Ichigo supposed that it would be easy enough to pack what few things he had, to walk out of their tiny, rundown apartment and never look back, but for some reason, he couldn't bring himself to do it. It might have been loyalty on his part, or sheer stubbornness, or the exceptional—and stupid—hope that something someday might change. It might even have been some sort of long-lasting and deeply buried guilt over his mother's death, making him believe that he deserved this, that it was some sort of cosmic punishment for tearing apart his family.

That was Rukia's analysis, anyways. Damned psych majors.

For his part, Ichigo didn't know, and didn't particularly care. What did it matter why he stayed with the stupid bastard, as long as he did? He loved Grimmjow, in spite of his fiery temper and habit of sleeping around whenever someone else caught his eye. It didn't matter that Grimm had been fired from his job at the deli—his last option, and the end of the second income they desperately needed—for being too rude to the customers. Nor did it matter that Grimmjow liked to drink, and that he tended to stay out all night when he did, and would come home smelling like perfume or cheap soap or someone else's aftershave. There would be scratch marks on his back, or lipstick on his collar, or kiss marks on his chest, and Ichigo would have to take his clothes and fold them neatly, or wash off the smells of sweat and sex and other lovers, and act as though he did not care and did not see.

Ichigo loved him anyway.

It was hard—nearly impossible, at times. Ichigo was a med student, and already drowning in debt as it was. He worked three jobs on the side, just to have enough money to pay for books and food, and had for all his years of school. But the strain was worse now, and growing harder to bear every time he came home to find that Grimmjow had blown the last of the rent money on a few more bottles of liquor, or had put his fist through the wall, or—hardest of all—taken someone else out for a nice dinner and a night on the town when Ichigo hadn't had those things in months, and was left alone in an empty apartment to scrounge dinner from whatever half-moldy vegetables and too-old rice he could find.

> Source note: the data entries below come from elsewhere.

/-- R211: before the first reset a command has no meaning, no output but `cmd_ready` has a value, and no
register keeps one: every edge without a reset leaves in the registers and the events the free values of
its own number, so that not even one value per run can be assumed. Presenting a command resets nothing.
That the model says so by a refusal, by `none` and by free values is its own choice
(notes/assumptions/3.md); nothing is said of what the free values are. -/
def Obligations.NothingIsClaimedBeforeTheFirstReset : Prop :=
  ∀ s : State, s.resetSeen = false →
    s.visible = none ∧ s.cmdReady = true ∧
    (s.port.rst = false → s.port.cmdValid = true → step s = .refused .commandBeforeReset) ∧
    (∀ w : CommandWord, step (s.present w) = .refused .commandBeforeReset) ∧
    (s.port.rst = false → s.port.cmdValid = false →
      step s = .next { s with
        inputs := s.inputs.tail
        regs := Config.powerUpRegisters s.draws
        events := Config.powerUpEvents s.draws
        draws := s.draws + 1 }) ∧
    (∀ t, step s = .next t → t.resetSeen = s.port.rst)

/-- R6, R180: after a reset every word has a next state in every state, and the machine stays so; and
the step of every command by itself has a next state, with or without a reset. -/
def Obligations.EveryWordHasANextState : Prop :=
  (∀ s : State, s.resetSeen = true → ∃ t, step s = .next t ∧ t.resetSeen = true) ∧
  (∀ (s : State) (w : CommandWord), s.resetSeen = true → ∃ t, step (s.present w) = .next t) ∧
  (∀ (s : State) (i : Instr), completes (exec i s))

/-- R74, R222 (R74 is the spec's inference from R71 and R222): whatever quiet edges lie between the
commands, the registers after a sequence of edges without reset are those after its accepted commands,
one after the other. -/
def Obligations.QuietEdgesDoNotMatter : Prop :=
  ∀ (s : State) (edges rest : List PortInput), s.resetSeen = true →
    (∀ p ∈ edges, p.rst = false) →
    ∃ t u, Host.Core.run Sys2Proof.core edges.length { s with inputs := edges ++ rest } = .next t ∧
      execAll (acceptedAt edges) s = .next u ∧ t.regs = u.regs ∧ t.inputs = rest ∧
      t.resetSeen = true

/-! ## CLR and START (spec/43_driver_commands.md) -/

/-- R155: after CLR every register is at its value in `S0`, in every state, and no event is emitted. -/
def Obligations.ClrReachesS0 : Prop :=
  ∀ s : State, exec .clr s = .next { s with regs := .reset, events := .silent }

/-- R160: a START with channel_count 2 and width 16 or 24 opens the file, from every state. -/
def Obligations.StartOpensTheFile : Prop :=
  ∀ (s : State) (width : Nat), width = 16 ∨ width = 24 →
    exec (.start 2 width) s =
      .next { s with
        regs := { Registers.reset with state := .run, errCode := .none, w24 := decide (width = 24) }
        events := .silent }

/-- R182, R183: a width that is neither 16 nor 24 gives UnsupportedFormat whatever the channel count;
a good width with a channel_count other than 2 gives InvalidChannelLayout; every other register is
at its reset value. -/
def Obligations.StartRefusesABadDescriptor : Prop :=
  (∀ (s : State) (channels width : Nat), width ≠ 16 → width ≠ 24 →
    exec (.start channels width) s =
      .next { s with
        regs := { Registers.reset with state := .error, errCode := .unsupportedFormat }
        events := .silent }) ∧
  (∀ (s : State) (channels width : Nat), width = 16 ∨ width = 24 → channels ≠ 2 →
    exec (.start channels width) s =
      .next { s with
        regs := { Registers.reset with state := .error, errCode := .invalidChannelLayout }
        events := .silent })

/-- R172, R173 (the spec's inferences from R157): whatever commands came before, a sequence that begins
with START or CLR ends as it would have ended without them. -/
def Obligations.EarlierFilesLeaveNoTrace : Prop :=
  ∀ (s t : State) (before after : List Instr) (i : Instr), commandDiscards i = true →
    execAll before s = .next t → execAll (i :: after) t = execAll (i :: after) s

/-- R158, R216: when the host saturates a descriptor as it must, a file whose true channel count is not
2 or whose true width is not 16 or 24 is refused, however large the numbers are. -/
def Obligations.SaturatedBadDescriptorIsRefused : Prop :=
  ∀ (s : State) (channels width : Nat), s.resetSeen = true →
    (channels ≠ 2 ∨ (width ≠ 16 ∧ width ≠ 24)) →
    ∃ t, step (s.present (encode (hostStart channels width))) = .next t ∧
      t.regs.state = .error ∧
      t.regs.errCode = (if width = 16 ∨ width = 24 then .invalidChannelLayout else .unsupportedFormat)

/-! ## DATA (spec/40_normalizer.md) -/

/-- R101: DATA in IDLE, DONE or ERROR changes no register and emits no event. -/
def Obligations.DataOutsideRunIsIgnored : Prop :=
  ∀ (s : State) (d : Byte), s.regs.state ≠ .run →
    exec (.data d) s = .next { s with events := .silent }

/-- R102, with the condition of R100: a byte that does not complete a sample goes to `B0` when it is the
first and to `B1` otherwise, `BIDX` counts it, nothing else changes and no event is emitted. For the values
of `BIDX` that no run reaches the model follows the text of R100 (notes/assumptions/6.md). -/
def Obligations.DataStoresAnInnerByte : Prop :=
  ∀ (s : State) (d : Byte), s.regs.state = .run →
    ¬ (s.regs.w24 = false ∧ s.regs.bidx = 1#2) → ¬ (s.regs.w24 = true ∧ s.regs.bidx = 2#2) →
    (s.regs.bidx = 0#2 →
      exec (.data d) s =
        .next { s with regs := { s.regs with b0 := d, bidx := 1#2 }, events := .silent }) ∧
    (s.regs.bidx ≠ 0#2 →
      exec (.data d) s =
        .next { s with regs := { s.regs with b1 := d, bidx := s.regs.bidx + 1#2 }, events := .silent })

/-- R100, R103, R104, R108, R109: a byte that completes a left sample puts the canonical sample in
`LEFT`, sets `CH`, clears `BIDX`, and emits `norm(0, c)` and no pair. -/
def Obligations.DataCompletesALeftSample : Prop :=
  (∀ (s : State) (d : Byte), s.regs.state = .run → s.regs.ch = false →
    s.regs.w24 = false → s.regs.bidx = 1#2 →
    exec (.data d) s =
      .next { s with
        regs := { s.regs with bidx := 0#2, left := d ++ s.regs.b0 ++ 0#16, ch := true }
        events := ⟨some ⟨false, d ++ s.regs.b0 ++ 0#16⟩, none⟩ }) ∧
  (∀ (s : State) (d : Byte), s.regs.state = .run → s.regs.ch = false →
    s.regs.w24 = true → s.regs.bidx = 2#2 →
    exec (.data d) s =
      .next { s with
        regs := { s.regs with
          bidx := 0#2, left := d ++ s.regs.b1 ++ s.regs.b0 ++ 0#8, ch := true }
        events := ⟨some ⟨false, d ++ s.regs.b1 ++ s.regs.b0 ++ 0#8⟩, none⟩ })

/-- R120 with R122, R126, R136, R138, R139, R140: a byte that completes a right sample c runs the pair
step on `LEFT` and c. `x` is bits 23:16 of their XOR, `n` the new pair count, `off` the offset, lane k
shifts `x[k]` into its window and matches exactly when `n >= 36` and the window is the pattern; `HIT`
collects the matches, `FIRST[k]` takes the offset of the first; nothing else changes. -/
def Obligations.DataCompletesAPair : Prop :=
  ∀ (s : State) (d : Byte) (c : Word), s.regs.state = .run → s.regs.ch = true →
    ((s.regs.w24 = false ∧ s.regs.bidx = 1#2 ∧ c = d ++ s.regs.b0 ++ 0#16) ∨
     (s.regs.w24 = true ∧ s.regs.bidx = 2#2 ∧ c = d ++ s.regs.b1 ++ s.regs.b0 ++ 0#8)) →
    ∃ (n off : Word) (x m : BitVec 8) (win : Vector Window 8) (first : Vector Word 8),
      n = (if s.regs.npairs = 0xFFFFFFFF#32 then 0xFFFFFFFF#32 else s.regs.npairs + 1#32) ∧
      off = (if 36 ≤ n.toNat then n - 36#32 else 0#32) ∧
      (∀ k : Lane, x[k] = (s.regs.left.getLsbD (16 + k) ^^ c.getLsbD (16 + k))) ∧
      (∀ k : Lane, win[k] = BitVec.ofNat 36 (2 * s.regs.win[k].toNat + x[k].toNat)) ∧
      (∀ k : Lane, m[k] = decide (36 ≤ n.toNat ∧ win[k] = 0xBE0498C88#36)) ∧
      (∀ k : Lane, first[k] =
        if m[k] = true ∧ s.regs.hit[k] = false then off else s.regs.first[k]) ∧
      exec (.data d) s =
        .next { s with
          regs := { s.regs with
            bidx := 0#2, ch := false, npairs := n
            ovf := s.regs.ovf || decide (s.regs.npairs = 0xFFFFFFFF#32)
            win := win, hit := s.regs.hit ||| m, first := first }
          events := ⟨some ⟨true, c⟩, some ⟨x, m, off⟩⟩ }

/-- R105: the canonical sample is the sign-extended raw sample shifted left by 32 - N, and as a number it
is `s(r) * 2^(32-N)`; the raw sample is little-endian (R61). -/
def Obligations.CanonicalSampleIsShiftedSignExtension : Prop :=
  (∀ d0 d1 : Byte,
    canonical16 d0 d1 = lsl ((raw16 d0 d1).signExtend 32) 16 ∧
    canonical16 d0 d1 = raw16 d0 d1 ++ 0#16 ∧
    (canonical16 d0 d1).toInt = (raw16 d0 d1).toInt * 65536 ∧
    (raw16 d0 d1).toNat = d0.toNat + 256 * d1.toNat) ∧
  (∀ d0 d1 d2 : Byte,
    canonical24 d0 d1 d2 = lsl ((raw24 d0 d1 d2).signExtend 32) 8 ∧
    canonical24 d0 d1 d2 = raw24 d0 d1 d2 ++ 0#8 ∧
    (canonical24 d0 d1 d2).toInt = (raw24 d0 d1 d2).toInt * 256 ∧
    (raw24 d0 d1 d2).toNat = d0.toNat + 256 * d1.toNat + 65536 * d2.toNat)

/-- R106, R107 (the spec's inferences from R105): shifting a canonical sample right arithmetically gives
the raw sample's value back, its sign bit is at bit 31, and its low bits are zero. -/
def Obligations.NormalizingRoundTrips : Prop :=
  (∀ d0 d1 : Byte,
    (asr (canonical16 d0 d1) 16).toInt = (raw16 d0 d1).toInt ∧
    (canonical16 d0 d1).msb = (raw16 d0 d1).msb ∧
    (canonical16 d0 d1).extractLsb' 0 16 = 0#16) ∧
  (∀ d0 d1 d2 : Byte,
    (asr (canonical24 d0 d1 d2) 8).toInt = (raw24 d0 d1 d2).toInt ∧
    (canonical24 d0 d1 d2).msb = (raw24 d0 d1 d2).msb ∧
    (canonical24 d0 d1 d2).extractLsb' 0 8 = 0#8)

/-! ## The correlator and the matcher (spec/41_correlator.md, spec/42_matcher.md) -/

/-- R122, R123: bit k of `x` is `((l ^ r) >> p) & 1` for p = 16 + k, the XOR of the two samples' bits at
that position. -/
def Obligations.PlaneBitIsShiftedXor : Prop :=
  ∀ (l r : Word) (k : Lane),
    (planeBits l r)[k] = (asr (l ^^^ r) (16 + k) &&& 1#32 == 1#32) ∧
    (planeBits l r)[k] = (l.getLsbD (16 + k) ^^ r.getLsbD (16 + k))

/-- R125 (the spec's inference from R122 and R106): the planes are the XOR of the low bytes of a 16-bit
pair and of the middle bytes of a 24-bit pair; no other byte has an effect. -/
def Obligations.PlanesReadOneByteOfEachSample : Prop :=
  (∀ l0 l1 r0 r1 : Byte, planeBits (canonical16 l0 l1) (canonical16 r0 r1) = l0 ^^^ r0) ∧
  (∀ l0 l1 l2 r0 r1 r2 : Byte,
    planeBits (canonical24 l0 l1 l2) (canonical24 r0 r1 r2) = l1 ^^^ r1)

/-- R135: the pattern has 36 bits, `pat(j) = MAGIC[35 - j]`, and they are these; the word the windows are
compared with is MAGIC. -/
def Obligations.PatternIsMagicMostSignificantBitFirst : Prop :=
  magic = 0xBE0498C88#36 ∧ matchWord = magic ∧ pat.length = 36 ∧
  (∀ j, j < 36 → pat[j]? = some (magic.getLsbD (35 - j))) ∧
  pat = [true, false, true, true, true, true, true, false, false, false, false, false,
    false, true, false, false, true, false, false, true, true, false, false, false,
    true, true, false, false, true, false, false, false, true, false, false, false]

/-- R137 (the spec's inference from R136 and R157): after n bits, bit j of the window is bit n - 1 - j of
the plane for j < min(n, 36), and 0 above. -/
def Obligations.WindowHoldsTheNewestBits : Prop :=
  ∀ (bits : List Bool) (j : Nat), j < 36 →
    (windowOf bits).getLsbD j =
      if h : j < bits.length then bits[bits.length - 1 - j] else false

/-- R138, R141 (R141 is the spec's inference): a window that has seen n bits equals the pattern exactly
when n >= 36 and the last 36 bits are the pattern; so the test `n >= 36` is redundant for it. -/
def Obligations.WindowMatchesExactlyTheLastBits : Prop :=
  ∀ bits : List Bool,
    windowOf bits = magic ↔ 36 ≤ bits.length ∧ bits.drop (bits.length - 36) = pat

/-- R146 (the spec's inference from R135): two occurrences in one plane start at least 36 positions
apart. -/
def Obligations.OccurrencesDoNotOverlap : Prop :=
  ∀ (plane : List Bool) (o o' : Nat), occursAt plane o = true → occursAt plane o' = true → o < o' →
    o + 36 ≤ o'

/-- R147, R124: lane k of a pair step depends on lane k and the pair count alone, whatever the other
lanes, the samples and the rest of the registers are. -/
def Obligations.LanesAreIndependent : Prop :=
  ∀ (r r' : Registers) (a b a' b' : Word) (k : Lane),
    r.npairs = r'.npairs → r.win[k] = r'.win[k] → r.hit[k] = r'.hit[k] →
    r.first[k] = r'.first[k] → (planeBits a b)[k] = (planeBits a' b')[k] →
    (pairStep a b r).1.win[k] = (pairStep a' b' r').1.win[k] ∧
    (pairStep a b r).1.hit[k] = (pairStep a' b' r').1.hit[k] ∧
    (pairStep a b r).1.first[k] = (pairStep a' b' r').1.first[k] ∧
    (pairStep a b r).2.bits[k] = (pairStep a' b' r').2.bits[k] ∧
    (pairStep a b r).2.hits[k] = (pairStep a' b' r').2.hits[k] ∧
    (pairStep a b r).2.off = (pairStep a' b' r').2.off

/-! ## END and the verdict (spec/43_driver_commands.md) -/

/-- R162, R164: END with no left sample waiting ends the file well, dropping the bytes of an incomplete
sample; everything else is kept. -/
def Obligations.EndFinishesTheFile : Prop :=
  ∀ s : State, s.regs.state = .run → s.regs.ch = false →
    exec .endFile s =
      .next { s with regs := { s.regs with bidx := 0#2, state := .done }, events := .silent }

/-- R163, R185: END with a left sample waiting is UnpairedSample; everything else is kept, and the result
ports read 0. -/
def Obligations.EndOfAnOddFileIsUnpaired : Prop :=
  ∀ s : State, s.regs.state = .run → s.regs.ch = true →
    ∃ t, exec .endFile s = .next t ∧
      t = { s with
        regs := { s.regs with bidx := 0#2, state := .error, errCode := .unpairedSample }
        events := .silent } ∧
      (levelOutputs t.regs).resultValid = false ∧ (levelOutputs t.regs).found = false ∧
      (levelOutputs t.regs).matchedPlanes = 0#8 ∧
      ∀ k : Lane, (levelOutputs t.regs).firstOff[k] = 0#32

/-- R166: END in IDLE, DONE or ERROR changes no register and emits no event. -/
def Obligations.EndOutsideRunIsIgnored : Prop :=
  ∀ s : State, s.regs.state ≠ .run → exec .endFile s = .next { s with events := .silent }

/-- R168, R169, R170, R171: the result ports hold the verdict in DONE and 0 in every other state. -/
def Obligations.ResultPortsShowTheVerdict : Prop :=
  ∀ r : Registers,
    ((levelOutputs r).resultValid = true ↔ r.state = .done) ∧
    ((levelOutputs r).found = true ↔ r.state = .done ∧ r.hit ≠ 0#8) ∧
    (levelOutputs r).matchedPlanes = (if r.state = .done then r.hit else 0#8) ∧
    (∀ k : Lane, (levelOutputs r).firstOff[k] =
      if r.state = .done ∧ r.hit[k] = true then r.first[k] else 0#32) ∧
    (levelOutputs r).npairs = r.npairs ∧ (levelOutputs r).ovf = r.ovf ∧
    (levelOutputs r).state = r.state.code ∧ (levelOutputs r).errCode = r.errCode.code

/-! ## Rules of the whole machine -/

/-- R167 (the spec's inference): `STATE` after every edge is the cell of the transition table, from any
state of a block that has been reset; and the `rst = 1` column holds of any block. -/
def Obligations.StateFollowsTheTransitionTable : Prop :=
  ∀ s t : State, s.resetSeen = true ∨ s.port.rst = true → step s = .next t → t.regs.state = nextPhaseAt s
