-- ==== Sys2Proof/Laws/PerInstr.lean ====
section
/-! SUPPORT. Facts about a command as syntax, one lemma per constructor. -/

namespace Sys2Proof.Laws

/-- The word written for a command has its row's fixed bits (spec/30_encoding.md R84). -/
def EncodesInItsRow.Statement (i : Instr) : Prop := encode i &&& i.row.mask = i.row.value

theorem EncodesInItsRow.clr : EncodesInItsRow.Statement .clr := by
  unfold EncodesInItsRow.Statement; decide

theorem EncodesInItsRow.start (channels width : Nat) :
    EncodesInItsRow.Statement (.start channels width) := by
  unfold EncodesInItsRow.Statement
  apply BitVec.eq_of_getLsbD_eq
  intro j hj
  simp only [encode, Instr.row, BitVec.getLsbD_and, BitVec.getLsbD_append]
  have : j < 32 ∨ j = 32 ∨ j = 33 := by omega
  rcases this with h | rfl | rfl
  · have hm : (0x300000000#34).getLsbD j = false := by revert h; revert j; decide
    have hv : (0x100000000#34).getLsbD j = false := by revert h; revert j; decide
    simp [hm, hv]
  · rw [if_neg (by decide)]; decide
  · rw [if_neg (by decide)]; decide

theorem EncodesInItsRow.data (byte : Byte) : EncodesInItsRow.Statement (.data byte) := by
  unfold EncodesInItsRow.Statement; revert byte; decide

theorem EncodesInItsRow.endFile : EncodesInItsRow.Statement .endFile := by
  unfold EncodesInItsRow.Statement; decide

end Sys2Proof.Laws
end

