/-- Bytes from which no sample can be cut are fewer than a sample has (R60). -/
theorem length_lt_bytesPerSample {w24 : Bool} {bytes : List Byte}
    (h16 : ∀ d0 d1 rest, w24 = false → bytes = d0 :: d1 :: rest → False)
    (h24 : ∀ d0 d1 d2 rest, w24 = true → bytes = d0 :: d1 :: d2 :: rest → False) :
    bytes.length < bytesPerSample w24 := by
  match w24, bytes with
  | false, [] | false, [_] | true, [] | true, [_] | true, [_, _] => simp [bytesPerSample]
  | false, d0 :: d1 :: rest => exact (h16 d0 d1 rest rfl rfl).elim
  | true, d0 :: d1 :: d2 :: rest => exact (h24 d0 d1 d2 rest rfl rfl).elim

/-- A file has one sample for every `B` bytes (R60). -/
theorem samplesOf_length (w24 : Bool) (bytes : List Byte) :
    (samplesOf w24 bytes).length = bytes.length / bytesPerSample w24 := by
  induction w24, bytes using samplesOf.induct with
  | case1 d0 d1 rest ih => simp [samplesOf, ih, bytesPerSample]; omega
  | case2 d0 d1 d2 rest ih => simp [samplesOf, ih, bytesPerSample]; omega
  | case3 w24 a h16 h24 =>
    simp [samplesOf, Nat.div_eq_of_lt (length_lt_bytesPerSample h16 h24)]

/-- The bytes left over are as many as do not fill a sample (R60). -/
theorem leftoverOf_length (w24 : Bool) (bytes : List Byte) :
    (leftoverOf w24 bytes).length = bytes.length % bytesPerSample w24 := by
  induction w24, bytes using samplesOf.induct with
  | case1 d0 d1 rest ih => simp [leftoverOf, ih, bytesPerSample]; omega
  | case2 d0 d1 d2 rest ih => simp [leftoverOf, ih, bytesPerSample]; omega
  | case3 w24 a h16 h24 =>
    simp [leftoverOf, Nat.mod_eq_of_lt (length_lt_bytesPerSample h16 h24)]

/-- A whole number of pairs stands apart from what comes next (R121). -/
theorem pairsOf_append {a : List Word} (h : a.length % 2 = 0) (b : List Word) :
    pairsOf (a ++ b) = pairsOf a ++ pairsOf b := by
  induction a using pairsOf.induct with
  | case1 l r rest ih => simpa [pairsOf] using ih (by simp at h; omega)
  | case2 a hne =>
    match a with
    | [] => rfl
    | [_] => simp at h
    | l :: r :: rest => exact (hne l r rest rfl).elim

/-- A plane takes one bit for every new pair. -/
theorem planeOf_append (k : Lane) (a b : List (Word × Word)) :
    planeOf k (a ++ b) = planeOf k a ++ planeOf k b := List.map_append

/-- The lowest bit after a right shift is the bit shifted to it (R8). -/
theorem asr_getLsbD_zero (v : Word) {p : Nat} (hp : p < 32) : (asr v p).getLsbD 0 = v.getLsbD p := by
  rw [BitVec.getLsbD_sshiftRight]
  simp [hp]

But it wasn't always terrible. Grimmjow would have moments of spontaneous sweetness that rivaled the ones he had shown when they first started dating. Just two weeks past, he had surprised Ichigo outside of his second job and whisked him away to the park, where they spread out a thick blanket on the snow and drank badly made coffee and ate Grimmjow's rather pitiful attempts at making Rubens. It had been a good day, and a better night, and Ichigo had remembered just how much he loved Grimmjow, and why he stayed when everyone else urged him to move on and forget the blue-haired bastard.

And then there were times when it was worse than ever.

Like now.

Smothering a sigh, Ichigo untangled one arm from his nest of blankets and groped in the direction of the bedside table until his hand encountered the ringing cell phone he had left there after he staggered into the empty bed, exhausted from too many early-morning classes, long afternoons during his rotation, and late-night shifts at the restaurant where he waited tables. He flipped the phone open and raised it to his ear, managing a soft and semi-coherent "Yeah?" once it was secure.

"Hey, Ichi!"

Matsumoto Rangiku sounded entirely too awake for this hour of the night—or morning, Ichigo supposed, bleary eyes finally settling on the clock. The painfully bright numbers informed him that it was nowhere near morning yet, and well past midnight. He sighed and curled deeper into the comforter, trying to ignore the chill where another warm body should have been. "Rangiku. Is something wrong?"

Part of him—a small, selfish part that he tried to ignore—hoped that there was, and that she wasn't calling him for the reason he knew she was, and that Grimmjow had not done what Ichigo knew he had.

"I'm sorry, Ichi." She really did sound sorry, her voice gentling and losing the husky, seductive purr that she usually affected, and which had made her upscale club in Roppongi Hills such a success. "I know you've got class in the morning, but he's even starting to hit on me, and I know he doesn't have money for a taxi." Over the line, there came the rumble of a man's deep voice, and Rangiku turned away from the phone, her hiss of, "Get your cheating hands off of my waitress, you blue bastard," coming through clearly even though she had obviously tried to muffle it.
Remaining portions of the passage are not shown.